We stroll through the dense woods in a long thin line. We stay spaced apart, so an attack will not smite all of us. Oliver is at the front of line, picking our path and reading one of the few maps we have of the area. He alone carries a map, and he alone knows how to read it. He glances down at the paper every so often as we push into the center of the woods.
A few yards behind him trots our bowman, Napoleon. He is equally as frightening as Oliver. His appearance is nothing spectacular, nor is he a tremendous hulking man. Rather, his talent with a bow and arrow are more than enough to stab fear deep into the heart of anyone capable of thought. He never misses his mark, as his arrows are rumored to fly straighter than the average archer’s. On his back, he carries a massive quiver, bursting with razor sharp arrows. On his hip, he carries a dagger. If the stories are true, his dagger is pure silver. I have heard, this metal is the purest of all. Silver is said to be the only way to stop evil, as silver is a divine metal.
I am next. I am the scribe for this journey. I am to record what happens on the Hunt, and participate as needed. I carry a short sword, as I wrote before, but I was hardly trained. I know only a few basic moves and blocks. Other than that, I am near useless in a fight. I was raised in a culture that expects everyone to fight the evil that lurks outside of the city, yet when I am selected to battle these monsters, I am just the person that writes down what happens. I pen the exciting parts of the trip, while the rest of the team fights monsters and battles demons. This is still a dream come true, as I get to see a little of the world, capture it in my journal and record my team’s struggle against the ferocious beasts of the forest.

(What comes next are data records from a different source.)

-- ==== Sys2Proof/Laws/Limbs.lean ====
section
/-! SUPPORT. Limb arrays as numbers: the value of the arrays the operations build, and that the canonical forms of
spec/10_state.md rules R16 and R21 are determined by the value. -/

namespace Sys2Proof.Machine

variable {n : Nat}

@[simp] theorem limbsVal_nil : limbsVal ([] : List (BitVec n)) = 0 := rfl

theorem limbsVal_cons (x : BitVec n) (xs : List (BitVec n)) : limbsVal (x :: xs) = x.toNat + 2 ^ n * limbsVal xs := rfl

theorem limbsVal_lt (l : List (BitVec n)) : limbsVal l < 2 ^ (n * l.length) := by
  induction l with
  | nil => simp
  | cons x xs ih =>
    have hx := x.isLt
    have : (x.toNat : ℕ) + 2 ^ n * limbsVal xs < 2 ^ n * 2 ^ (n * xs.length) := by nlinarith
    simpa [limbsVal_cons, Nat.mul_add, pow_add, Nat.mul_comm] using this

/-- At most eight 64-bit limbs hold a number below `2^512`. -/
theorem limbsVal_lt_of_length_le {l : List WideLimb} (h : l.length ≤ 8) : limbsVal l < 2 ^ 512 :=
  lt_of_lt_of_le (limbsVal_lt l) (Nat.pow_le_pow_right (by decide) (by omega : 64 * l.length ≤ 512))

theorem limbsVal_append (a b : List (BitVec n)) : limbsVal (a ++ b) = limbsVal a + 2 ^ (n * a.length) * limbsVal b := by
  induction a with
  | nil => simp
  | cons x xs ih =>
    simp only [List.cons_append, limbsVal_cons, ih, List.length_cons, Nat.mul_add, Nat.mul_one, pow_add]
    ring

@[simp] theorem limbsVal_replicate_zero (k : Nat) : limbsVal (List.replicate k (0 : BitVec n)) = 0 := by
  induction k with
  | zero => rfl
  | succ k ih => rw [List.replicate_succ, limbsVal_cons, ih]; simp

@[simp] theorem length_limbsOfNat (k v : Nat) : (limbsOfNat n k v).length = k := by
  induction k generalizing v with
  | zero => rfl
  | succ k ih => simp [limbsOfNat, ih]

theorem limbsVal_limbsOfNat (k v : Nat) : limbsVal (limbsOfNat n k v) = v % 2 ^ (n * k) := by
  induction k generalizing v with
  | zero => simp [limbsOfNat, Nat.mod_one]
  | succ k ih =>
    rw [limbsOfNat, limbsVal_cons, ih, BitVec.toNat_ofNat, Nat.mul_add, Nat.mul_one, Nat.add_comm (n * k), pow_add,
      Nat.mod_mul]

theorem limbsVal_limbsOfNat_of_lt {k v : Nat} (h : v < 2 ^ (n * k)) : limbsVal (limbsOfNat n k v) = v := by
  rw [limbsVal_limbsOfNat, Nat.mod_eq_of_lt h]

/-- A limb of an array, by value. -/
theorem limbAt_toNat (l : List (BitVec n)) (k : Nat) : (limbAt l k).toNat = limbsVal l / 2 ^ (n * k) % 2 ^ n := by
  induction l generalizing k with
  | nil => simp [limbAt]
  | cons x xs ih =>
    cases k with
    | zero =>
      have hx := x.isLt
      simp [limbAt, limbsVal_cons, Nat.add_mul_mod_self_left, Nat.mod_eq_of_lt hx]
    | succ k =>
      have hx := x.isLt
      have h0 : 0 < 2 ^ n := Nat.two_pow_pos n
      have : limbsVal (x :: xs) / 2 ^ n = limbsVal xs := by
        rw [limbsVal_cons, Nat.add_mul_div_left _ _ h0, Nat.div_eq_of_lt hx, Nat.zero_add]
      rw [show n * (k + 1) = n + n * k by ring, pow_add, ← Nat.div_div_eq_div_mul, this]
      simpa [limbAt] using ih k

theorem limbsVal_drop (l : List (BitVec n)) (k : Nat) : limbsVal (l.drop k) = limbsVal l / 2 ^ (n * k) := by
  induction k generalizing l with
  | zero => simp
  | succ k ih =>
    cases l with
    | nil => simp
    | cons x xs =>
      have hx := x.isLt
      have h0 : 0 < 2 ^ n := Nat.two_pow_pos n
      rw [List.drop_succ_cons, ih, limbsVal_cons, show n * (k + 1) = n + n * k by ring, pow_add,
        ← Nat.div_div_eq_div_mul, Nat.add_mul_div_left _ _ h0, Nat.div_eq_of_lt hx, Nat.zero_add]

theorem limbsVal_take (l : List (BitVec n)) (k : Nat) : limbsVal (l.take k) = limbsVal l % 2 ^ (n * k) := by
  induction k generalizing l with
  | zero => simp [Nat.mod_one]
  | succ k ih =>
    cases l with
    | nil => simp
    | cons x xs =>
      have hx := x.isLt
      rw [List.take_succ_cons, limbsVal_cons, ih, limbsVal_cons, show n * (k + 1) = n + n * k by ring, pow_add,
        Nat.mod_mul, Nat.add_mul_mod_self_left, Nat.mod_eq_of_lt hx, Nat.add_mul_div_left _ _ (Nat.two_pow_pos n),
        Nat.div_eq_of_lt hx, Nat.zero_add]

/-! ### Canonical forms -/

/-- What dropping the zero limbs at the high end keeps and leaves. -/
theorem dropHighZeros_cons_val (x : BitVec n) (xs : List (BitVec n)) :
    limbsVal (dropHighZeros (x :: xs)) = x.toNat + 2 ^ n * limbsVal (dropHighZeros xs) := by
  rw [dropHighZeros]
  cases h : dropHighZeros xs with
  | nil => dsimp only; split <;> simp_all [limbsVal_cons]
  | cons y ys => simp [limbsVal_cons]

@[simp] theorem limbsVal_dropHighZeros (l : List (BitVec n)) : limbsVal (dropHighZeros l) = limbsVal l := by
  induction l with
  | nil => rfl
  | cons x xs ih => rw [dropHighZeros_cons_val, ih, limbsVal_cons]

theorem length_dropHighZeros_le (l : List (BitVec n)) : (dropHighZeros l).length ≤ l.length := by
  induction l with
  | nil => simp [dropHighZeros]
  | cons x xs ih =>
    rw [dropHighZeros]
    cases h : dropHighZeros xs with
    | nil => dsimp only; split <;> simp_all
    | cons y ys => rw [h] at ih; simpa using ih

theorem getLast?_dropHighZeros (l : List (BitVec n)) : (dropHighZeros l).getLast? ≠ some 0 := by
  induction l with
  | nil => simp [dropHighZeros]
  | cons x xs ih =>
    rw [dropHighZeros]
    cases h : dropHighZeros xs with
    | nil => dsimp only; split <;> simp_all
    | cons y ys => rw [h] at ih; simpa using ih

/-- The only array with value 0 whose highest limb is not zero is the empty one. -/
theorem eq_nil_of_limbsVal_eq_zero : ∀ {l : List (BitVec n)}, l.getLast? ≠ some 0 → limbsVal l = 0 → l = []
  | [], _, _ => rfl
  | y :: ys, hl, h => by
    exfalso
    have hv : y.toNat + 2 ^ n * limbsVal ys = 0 := h
    have hys : limbsVal ys = 0 := by
      rcases Nat.eq_zero_or_pos (limbsVal ys) with h0 | h0
      · exact h0
      · have := Nat.mul_pos (Nat.two_pow_pos n) h0; omega
    have hy : y = 0 := BitVec.eq_of_toNat_eq (by simp; omega)
    cases ys with
    | nil => exact hl (by simp [hy])
    | cons z zs =>
      have := eq_nil_of_limbsVal_eq_zero (l := z :: zs) (by simpa using hl) hys
      simp at this

/-- An array whose highest limb is not zero is determined by its value. -/
theorem eq_of_limbsVal_eq : ∀ {a b : List (BitVec n)}, a.getLast? ≠ some 0 → b.getLast? ≠ some 0 →
    limbsVal a = limbsVal b → a = b
  | [], _, _, hb, h => (eq_nil_of_limbsVal_eq_zero hb h.symm).symm
  | x :: xs, [], ha, _, h => eq_nil_of_limbsVal_eq_zero ha h
  | x :: xs, y :: ys, ha, hb, h => by
    have hx := x.isLt
    have hy := y.isLt
    have hv : x.toNat + 2 ^ n * limbsVal xs = y.toNat + 2 ^ n * limbsVal ys := h
    have hxy : x.toNat = y.toNat := by
      have := congrArg (· % 2 ^ n) hv
      simpa [Nat.add_mul_mod_self_left, Nat.mod_eq_of_lt hx, Nat.mod_eq_of_lt hy] using this
    have hr : limbsVal xs = limbsVal ys :=
      Nat.eq_of_mul_eq_mul_left (Nat.two_pow_pos n) (by omega)
    have tail : ∀ {z : BitVec n} {zs : List (BitVec n)}, (z :: zs).getLast? ≠ some 0 → zs.getLast? ≠ some 0 := by
      intro z zs hz
      cases zs with
      | nil => simp
      | cons w ws => simpa using hz
    rw [BitVec.eq_of_toNat_eq hxy, eq_of_limbsVal_eq (tail ha) (tail hb) hr]

theorem dropHighZeros_eq_iff {a b : List (BitVec n)} : dropHighZeros a = dropHighZeros b ↔ limbsVal a = limbsVal b := by
  constructor
  · intro h; rw [← limbsVal_dropHighZeros a, h, limbsVal_dropHighZeros]
  · intro h
    exact eq_of_limbsVal_eq (getLast?_dropHighZeros a) (getLast?_dropHighZeros b) (by simpa using h)

theorem dropHighZeros_of_canonical {a : List (BitVec n)} (h : a.getLast? ≠ some 0) : dropHighZeros a = a :=
  eq_of_limbsVal_eq (getLast?_dropHighZeros a) h (by simp)

@[simp] theorem limbsVal_canonicalWide (l : List WideLimb) : limbsVal (canonicalWide l) = limbsVal l := by
  rw [← limbsVal_dropHighZeros l, canonicalWide]
  cases dropHighZeros l <;> simp [limbsVal_cons]

theorem canonicalWide_eq_of_val {a b : List WideLimb} (h : limbsVal a = limbsVal b) :
    canonicalWide a = canonicalWide b := by
  rw [canonicalWide, canonicalWide, dropHighZeros_eq_iff.mpr h]

@[simp] theorem clamp_mag (l : List Digit) (sg : Sign) : (clamp l sg).mag = limbsVal l := by
  rw [← limbsVal_dropHighZeros l, clamp, ScaledValue.mag]
  cases dropHighZeros l <;> rfl

theorem clamp_limbs (l : List Digit) (sg : Sign) : (clamp l sg).limbs = dropHighZeros l := by
  rw [clamp]
  cases h : dropHighZeros l <;> rfl

theorem clamp_eq_of_val {a b : List Digit} (sg : Sign) (h : limbsVal a = limbsVal b) : clamp a sg = clamp b sg := by
  rw [clamp, clamp, dropHighZeros_eq_iff.mpr h]

/-- The sign of a clamped value: the given one, or `Positive` where the magnitude is zero. -/
theorem clamp_sign (l : List Digit) (sg : Sign) : (clamp l sg).sign = if limbsVal l = 0 then .positive else sg := by
  have key : dropHighZeros l = [] ↔ limbsVal l = 0 := by
    rw [← limbsVal_dropHighZeros l]
    constructor
    · intro h; rw [h]; rfl
    · intro h; exact eq_of_limbsVal_eq (getLast?_dropHighZeros l) (by simp) h
  rw [clamp]
  cases h : dropHighZeros l with
  | nil => simp [key.mp h]
  | cons y ys => simp [show limbsVal l ≠ 0 from fun h0 => by simp [key.mpr h0] at h]

/-- The value alone determines a clamped write, also in the sign where it is zero. -/
theorem clamp_zero (sg sg' : Sign) {l : List Digit} (h : limbsVal l = 0) : clamp l sg = clamp l sg' := by
  have : dropHighZeros l = [] := eq_of_limbsVal_eq (getLast?_dropHighZeros l) (by simp) (by simpa using h)
  simp [clamp, this]

/-- A write of a limb array is the write of its number (R18). -/
theorem writeWide_eq_nat (s : State) (r : RegField) {l : List WideLimb} (h : limbsVal l < 2 ^ 512) :
    s.writeWide r l = s.writeWideNat r (limbsVal l) := by
  rw [State.writeWideNat, State.writeWide, State.writeWide,
    canonicalWide_eq_of_val (limbsVal_limbsOfNat_of_lt (n := 64) (k := 8) (v := limbsVal l)
      (by rw [show 64 * 8 = 512 from rfl]; exact h)).symm]

/-- A write of a limb array and a sign is the write of its magnitude and the sign (R22). -/
theorem writeScaled_eq_nat (s : State) (r : RegField) {l : List Digit} (sg : Sign)
    (h : limbsVal l < 2 ^ (32 * s.config.sCap)) : s.writeScaled r l sg = s.writeScaledNat r (limbsVal l) sg := by
  rw [State.writeScaledNat, State.writeScaled, State.writeScaled,
    clamp_eq_of_val sg (limbsVal_limbsOfNat_of_lt (k := s.config.sCap) h).symm]

end Sys2Proof.Machine
end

Gregory is walking behind me, he is the youngest and most inexperienced member of the group. He is a frail looking boy, barely able to hold his sword. He staggers a bit as he walks, and his eyes bounce around from tree to tree. I cannot tell if he is too excited and eager to fight the fabled monsters in the woods, or if he is entirely captivated by fear. Sometimes, after a soldier undergoes boot camp, and still shows signs of inability they are sent on a Hunt. This boy hardly passed boot camp. If nothing else, his tiny frame works against him. He is not fit to be a soldier. Yet, this is his duty, since he was selected to be a soldier of the city’s army.
With a sword on his waist, and a cruel smile on his face Benedict is covering the rear of our line. As a grunt in the city’s army he tracked and fought these beasts for years. Understandably, a foot soldier turned hunter is not a rare sight. In fact, it is common, especially after the solider is too old to serve the city. Once any soldier reaches a certain age they are let go, and forced back into the civilian population. This is an unfortunate event, but it is a rule our leaders have agreed is just. Older soldiers are too focused on preserving their own lives and returning to their family. This flaw leads to death on the battlefield, I am told.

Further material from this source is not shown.